-- ==== Sys2Proof/Laws/Step.lean ====
section
/-! SUPPORT. What a step does, by the input at the head of the queue (44_endpoint.md R160). -/

namespace Sys2Proof.Machine

theorem step_idle (s : State) (h : s.inbox = []) : step s = .next s := by
  simp [step, fetch, h, idle]

theorem step_reset (s : State) (cfg : Config) (rest : List Input) (h : s.inbox = .reset cfg :: rest) :
    step s = applyReset cfg (beginCommand rest s) := by
  simp [step, fetch, h]

theorem step_word (s : State) (w : PortWord) (rest : List Input) (h : s.inbox = .word w :: rest) :
    step s = match decode w with
      | .ok i => exec i (beginCommand rest s)
      | .error .truncatedPacket => .next (takeCorruption .truncated (beginCommand rest s)) := by
  simp only [step, fetch, h]
  match decode w with
  | .ok _ => rfl
  | .error .truncatedPacket => rfl

/-- What a step that answers a next state has done. -/
theorem step_next (s t : State) (h : step s = .next t) :
    (s.inbox = [] ∧ t = s) ∨
    (∃ cfg rest, s.inbox = .reset cfg :: rest ∧ configLegal cfg = true ∧
      t = { State.resetWith cfg with inbox := rest }) ∨
    (∃ w rest i, s.inbox = .word w :: rest ∧ decode w = .ok i ∧ exec i (beginCommand rest s) = .next t) ∨
    (∃ bytes rest, s.inbox = .word (.packet bytes) :: rest ∧ decode (.packet bytes) = .error .truncatedPacket ∧
      t = takeCorruption .truncated (beginCommand rest s)) := by
  match hi : s.inbox with
  | [] =>
    rw [step_idle s hi] at h
    exact .inl ⟨rfl, (by simpa using h.symm)⟩
  | .reset cfg :: rest =>
    rw [step_reset s cfg rest hi, applyReset] at h
    split_ifs at h with h1 h2
    refine .inr (.inl ⟨cfg, rest, rfl, ?_, by simpa using h.symm⟩)
    simp only [configLegal, Bool.and_eq_true, decide_eq_true_eq]
    omega
  | .word w :: rest =>
    rw [step_word s w rest hi] at h
    match hd : decode w with
    | .ok i => exact .inr (.inr (.inl ⟨w, rest, i, rfl, hd, by simpa [hd] using h⟩))
    | .error .truncatedPacket =>
      simp only [hd, Host.Outcome.next.injEq] at h
      cases w with
      | packet bytes => exact .inr (.inr (.inr ⟨bytes, rest, rfl, hd, h.symm⟩))
      | command op x => simp [decode] at hd
      | action act x d => simp [decode] at hd

/-- The four codes of a port (R72, R74). -/
theorem code_cases : ∀ op : BitVec 2, op = 0b00#2 ∨ op = 0b01#2 ∨ op = 0b10#2 ∨ op = 0b11#2 := by decide

/-- The instructions a command word decodes to (R72, R73). -/
theorem decodeCommand_cases (op : BitVec 2) (x : Bytes) :
    (op = 0b00#2 ∧ decodeCommand op x = .submit x) ∨ (op = 0b01#2 ∧ decodeCommand op x = .rx x) ∨
    (op = 0b10#2 ∧ decodeCommand op x = .timeout) ∨ (op = 0b11#2 ∧ decodeCommand op x = .cmdReserved x) := by
  obtain rfl | rfl | rfl | rfl := code_cases op <;> simp [decodeCommand]

/-- The instructions an action word decodes to (R74). -/
theorem decodeAction_cases (act : BitVec 2) (x : Bytes) (d : Duration) :
    (act = 0b00#2 ∧ decodeAction act x d = .transmit x) ∨ (act = 0b01#2 ∧ decodeAction act x d = .deliver x) ∨
    (act = 0b10#2 ∧ decodeAction act x d = .startTimer d) ∨ (act = 0b11#2 ∧ decodeAction act x d = .stopTimer) := by
  obtain rfl | rfl | rfl | rfl := code_cases act <;> simp [decodeAction]

/-- No word is both a command and an action. -/
theorem decodeCommand_ne_decodeAction (op act : BitVec 2) (x y : Bytes) (d : Duration) :
    decodeCommand op x ≠ decodeAction act y d := by
  obtain ⟨_, h⟩ | ⟨_, h⟩ | ⟨_, h⟩ | ⟨_, h⟩ := decodeCommand_cases op x <;>
    obtain ⟨_, h'⟩ | ⟨_, h'⟩ | ⟨_, h'⟩ | ⟨_, h'⟩ := decodeAction_cases act y d <;> rw [h, h'] <;> simp

/-! ## Everything an instruction can do -/

/-- The reserved code changes nothing when it is not refused (R73). -/
theorem execCmdReserved_next (x : Bytes) (s t : State) (h : execCmdReserved x s = .next t) : t = s := by
  cases hr : s.config.reservedPolicy <;> simp [execCmdReserved, hr] at h
  exact h.symm

/-- When `exec` answers a next state, it is one of: the same state; data accepted; the stored ACK repeated; SUBMIT;
ON_ACK; ON_TIMEOUT; one action. -/
theorem exec_next (i : Instr) (s t : State) (h : exec i s = .next t) :
    t = s ∨
    (∃ p, t = acceptData p s ∧ seqOperand p = s.expectedSeq ∧
      (i = .pktData p ∨ ∃ b, i = .rx b ∧ decodePacket b = .ok p ∧ p.isAck = false)) ∨
    (t = repeatAck s ∧ i ≠ .timeout) ∨
    (∃ payload, i = .submit payload ∧ submit payload s = .next t) ∨
    (∃ p, onAck (ackOperand p) s = .next t ∧
      (i = .pktAck p ∨ ∃ b, i = .rx b ∧ decodePacket b = .ok p ∧ p.isAck = true)) ∨
    (t = onTimeout s ∧ i = .timeout) ∨
    (∃ b, i = .transmit b ∧ t = emit (.transmit b) s) ∨ (∃ b, i = .deliver b ∧ t = emit (.deliver b) s) ∨
    (∃ d, i = .startTimer d ∧ t = armTimer d s) ∨ (i = .stopTimer ∧ t = disarmTimer s) := by
  cases i with
  | pktData p =>
    cases h
    obtain ⟨h1, h2⟩ | ⟨_, h2⟩ := onData_cases p s <;> rw [h2]
    · exact .inr (.inl ⟨p, rfl, h1, .inl rfl⟩)
    · exact .inr (.inr (.inl ⟨rfl, by simp⟩))
  | pktAck p => exact .inr (.inr (.inr (.inr (.inl ⟨p, h, .inl rfl⟩))))
  | submit payload => exact .inr (.inr (.inr (.inl ⟨payload, rfl, h⟩)))
  | rx b =>
    obtain ⟨e, _, h'⟩ | ⟨p, h1, h2, h'⟩ | ⟨p, h1, h2, h'⟩ := execRx_cases b s <;> rw [exec, h'] at h
    · cases h; exact .inr (.inr (.inl ⟨rfl, by simp⟩))
    · cases h
      obtain ⟨h3, h4⟩ | ⟨_, h4⟩ := onData_cases p s <;> rw [h4]
      · exact .inr (.inl ⟨p, rfl, h3, .inr ⟨b, rfl, h1, h2⟩⟩)
      · exact .inr (.inr (.inl ⟨rfl, by simp⟩))
    · exact .inr (.inr (.inr (.inr (.inl ⟨p, h, .inr ⟨b, rfl, h1, h2⟩⟩))))
  | timeout => cases h; exact .inr (.inr (.inr (.inr (.inr (.inl ⟨rfl, rfl⟩)))))
  | cmdReserved x => exact .inl (execCmdReserved_next x s t h)
  | transmit b => cases h; exact .inr (.inr (.inr (.inr (.inr (.inr (.inl ⟨b, rfl, rfl⟩))))))
  | deliver b => cases h; exact .inr (.inr (.inr (.inr (.inr (.inr (.inr (.inl ⟨b, rfl, rfl⟩)))))))
  | startTimer d => cases h; exact .inr (.inr (.inr (.inr (.inr (.inr (.inr (.inr (.inl ⟨d, rfl, rfl⟩))))))))
  | stopTimer => cases h; exact .inr (.inr (.inr (.inr (.inr (.inr (.inr (.inr (.inr ⟨rfl, rfl⟩))))))))

end Sys2Proof.Machine
end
============================================================
What you need to do is repeat every record above exactly.

> _RESULT BELOW_:
-- ==== Sys2Proof/Laws/Step.lean ====
section
/-! SUPPORT. What a step does, by the input at the head of the queue (44_endpoint.md R160). -/

namespace Sys2Proof.Machine

theorem step_idle (s : State) (h : s.inbox = []) : step s = .next s := by
  simp [step, fetch, h, idle]

theorem step_reset (s : State) (cfg : Config) (rest : List Input) (h : s.inbox = .reset cfg :: rest) :
    step s = applyReset cfg (beginCommand rest s) := by
  simp [step, fetch, h]

theorem step_word (s : State) (w : PortWord) (rest : List Input) (h : s.inbox = .word w :: rest) :
    step s = match decode w with
      | .ok i => exec i (beginCommand rest s)
      | .error .truncatedPacket => .next (takeCorruption .truncated (beginCommand rest s)) := by
  simp only [step, fetch, h]
  match decode w with
  | .ok _ => rfl
  | .error .truncatedPacket => rfl

/-- What a step that answers a next state has done. -/
theorem step_next (s t : State) (h : step s = .next t) :
    (s.inbox = [] ∧ t = s) ∨
    (∃ cfg rest, s.inbox = .reset cfg :: rest ∧ configLegal cfg = true ∧
      t = { State.resetWith cfg with inbox := rest }) ∨
    (∃ w rest i, s.inbox = .word w :: rest ∧ decode w = .ok i ∧ exec i (beginCommand rest s) = .next t) ∨
    (∃ bytes rest, s.inbox = .word (.packet bytes) :: rest ∧ decode (.packet bytes) = .error .truncatedPacket ∧
      t = takeCorruption .truncated (beginCommand rest s)) := by
  match hi : s.inbox with
  | [] =>
    rw [step_idle s hi] at h
    exact .inl ⟨rfl, (by simpa using h.symm)⟩
  | .reset cfg :: rest =>
    rw [step_reset s cfg rest hi, applyReset] at h
    split_ifs at h with h1 h2
    refine .inr (.inl ⟨cfg, rest, rfl, ?_, by simpa using h.symm⟩)
    simp only [configLegal, Bool.and_eq_true, decide_eq_true_eq]
    omega
  | .word w :: rest =>
    rw [step_word s w rest hi] at h
    match hd : decode w with
    | .ok i => exact .inr (.inr (.inl ⟨w, rest, i, rfl, hd, by simpa [hd] using h⟩))
    | .error .truncatedPacket =>
      simp only [hd, Host.Outcome.next.injEq] at h
      cases w with
      | packet bytes => exact .inr (.inr (.inr ⟨bytes, rest, rfl, hd, h.symm⟩))
      | command op x => simp [decode] at hd
      | action act x d => simp [decode] at hd

/-- The four codes of a port (R72, R74). -/
theorem code_cases : ∀ op : BitVec 2, op = 0b00#2 ∨ op = 0b01#2 ∨ op = 0b10#2 ∨ op = 0b11#2 := by decide

/-- The instructions a command word decodes to (R72, R73). -/
theorem decodeCommand_cases (op : BitVec 2) (x : Bytes) :
    (op = 0b00#2 ∧ decodeCommand op x = .submit x) ∨ (op = 0b01#2 ∧ decodeCommand op x = .rx x) ∨
    (op = 0b10#2 ∧ decodeCommand op x = .timeout) ∨ (op = 0b11#2 ∧ decodeCommand op x = .cmdReserved x) := by
  obtain rfl | rfl | rfl | rfl := code_cases op <;> simp [decodeCommand]

/-- The instructions an action word decodes to (R74). -/
theorem decodeAction_cases (act : BitVec 2) (x : Bytes) (d : Duration) :
    (act = 0b00#2 ∧ decodeAction act x d = .transmit x) ∨ (act = 0b01#2 ∧ decodeAction act x d = .deliver x) ∨
    (act = 0b10#2 ∧ decodeAction act x d = .startTimer d) ∨ (act = 0b11#2 ∧ decodeAction act x d = .stopTimer) := by
  obtain rfl | rfl | rfl | rfl := code_cases act <;> simp [decodeAction]

/-- No word is both a command and an action. -/
theorem decodeCommand_ne_decodeAction (op act : BitVec 2) (x y : Bytes) (d : Duration) :
    decodeCommand op x ≠ decodeAction act y d := by
  obtain ⟨_, h⟩ | ⟨_, h⟩ | ⟨_, h⟩ | ⟨_, h⟩ := decodeCommand_cases op x <;>
    obtain ⟨_, h'⟩ | ⟨_, h'⟩ | ⟨_, h'⟩ | ⟨_, h'⟩ := decodeAction_cases act y d <;> rw [h, h'] <;> simp

/-! ## Everything an instruction can do -/

/-- The reserved code changes nothing when it is not refused (R73). -/
theorem execCmdReserved_next (x : Bytes) (s t : State) (h : execCmdReserved x s = .next t) : t = s := by
  cases hr : s.config.reservedPolicy <;> simp [execCmdReserved, hr] at h
  exact h.symm

/-- When `exec` answers a next state, it is one of: the same state; data accepted; the stored ACK repeated; SUBMIT;
ON_ACK; ON_TIMEOUT; one action. -/
theorem exec_next (i : Instr) (s t : State) (h : exec i s = .next t) :
    t = s ∨
    (∃ p, t = acceptData p s ∧ seqOperand p = s.expectedSeq ∧
      (i = .pktData p ∨ ∃ b, i = .rx b ∧ decodePacket b = .ok p ∧ p.isAck = false)) ∨
    (t = repeatAck s ∧ i ≠ .timeout) ∨
    (∃ payload, i = .submit payload ∧ submit payload s = .next t) ∨
    (∃ p, onAck (ackOperand p) s = .next t ∧
      (i = .pktAck p ∨ ∃ b, i = .rx b ∧ decodePacket b = .ok p ∧ p.isAck = true)) ∨
    (t = onTimeout s ∧ i = .timeout) ∨
    (∃ b, i = .transmit b ∧ t = emit (.transmit b) s) ∨ (∃ b, i = .deliver b ∧ t = emit (.deliver b) s) ∨
    (∃ d, i = .startTimer d ∧ t = armTimer d s) ∨ (i = .stopTimer ∧ t = disarmTimer s) := by
  cases i with
  | pktData p =>
    cases h
    obtain ⟨h1, h2⟩ | ⟨_, h2⟩ := onData_cases p s <;> rw [h2]
    · exact .inr (.inl ⟨p, rfl, h1, .inl rfl⟩)
    · exact .inr (.inr (.inl ⟨rfl, by simp⟩))
  | pktAck p => exact .inr (.inr (.inr (.inr (.inl ⟨p, h, .inl rfl⟩))))
  | submit payload => exact .inr (.inr (.inr (.inl ⟨payload, rfl, h⟩)))
  | rx b =>
    obtain ⟨e, _, h'⟩ | ⟨p, h1, h2, h'⟩ | ⟨p, h1, h2, h'⟩ := execRx_cases b s <;> rw [exec, h'] at h
    · cases h; exact .inr (.inr (.inl ⟨rfl, by simp⟩))
    · cases h
      obtain ⟨h3, h4⟩ | ⟨_, h4⟩ := onData_cases p s <;> rw [h4]
      · exact .inr (.inl ⟨p, rfl, h3, .inr ⟨b, rfl, h1, h2⟩⟩)
      · exact .inr (.inr (.inl ⟨rfl, by simp⟩))
    · exact .inr (.inr (.inr (.inr (.inl ⟨p, h, .inr ⟨b, rfl, h1, h2⟩⟩))))
  | timeout => cases h; exact .inr (.inr (.inr (.inr (.inr (.inl ⟨rfl, rfl⟩)))))
  | cmdReserved x => exact .inl (execCmdReserved_next x s t h)
  | transmit b => cases h; exact .inr (.inr (.inr (.inr (.inr (.inr (.inl ⟨b, rfl, rfl⟩))))))
  | deliver b => cases h; exact .inr (.inr (.inr (.inr (.inr (.inr (.inr (.inl ⟨b, rfl, rfl⟩)))))))
  | startTimer d => cases h; exact .inr (.inr (.inr (.inr (.inr (.inr (.inr (.inr (.inl ⟨d, rfl, rfl⟩))))))))
  | stopTimer => cases h; exact .inr (.inr (.inr (.inr (.inr (.inr (.inr (.inr (.inr ⟨rfl, rfl⟩))))))))

end Sys2Proof.Machine
end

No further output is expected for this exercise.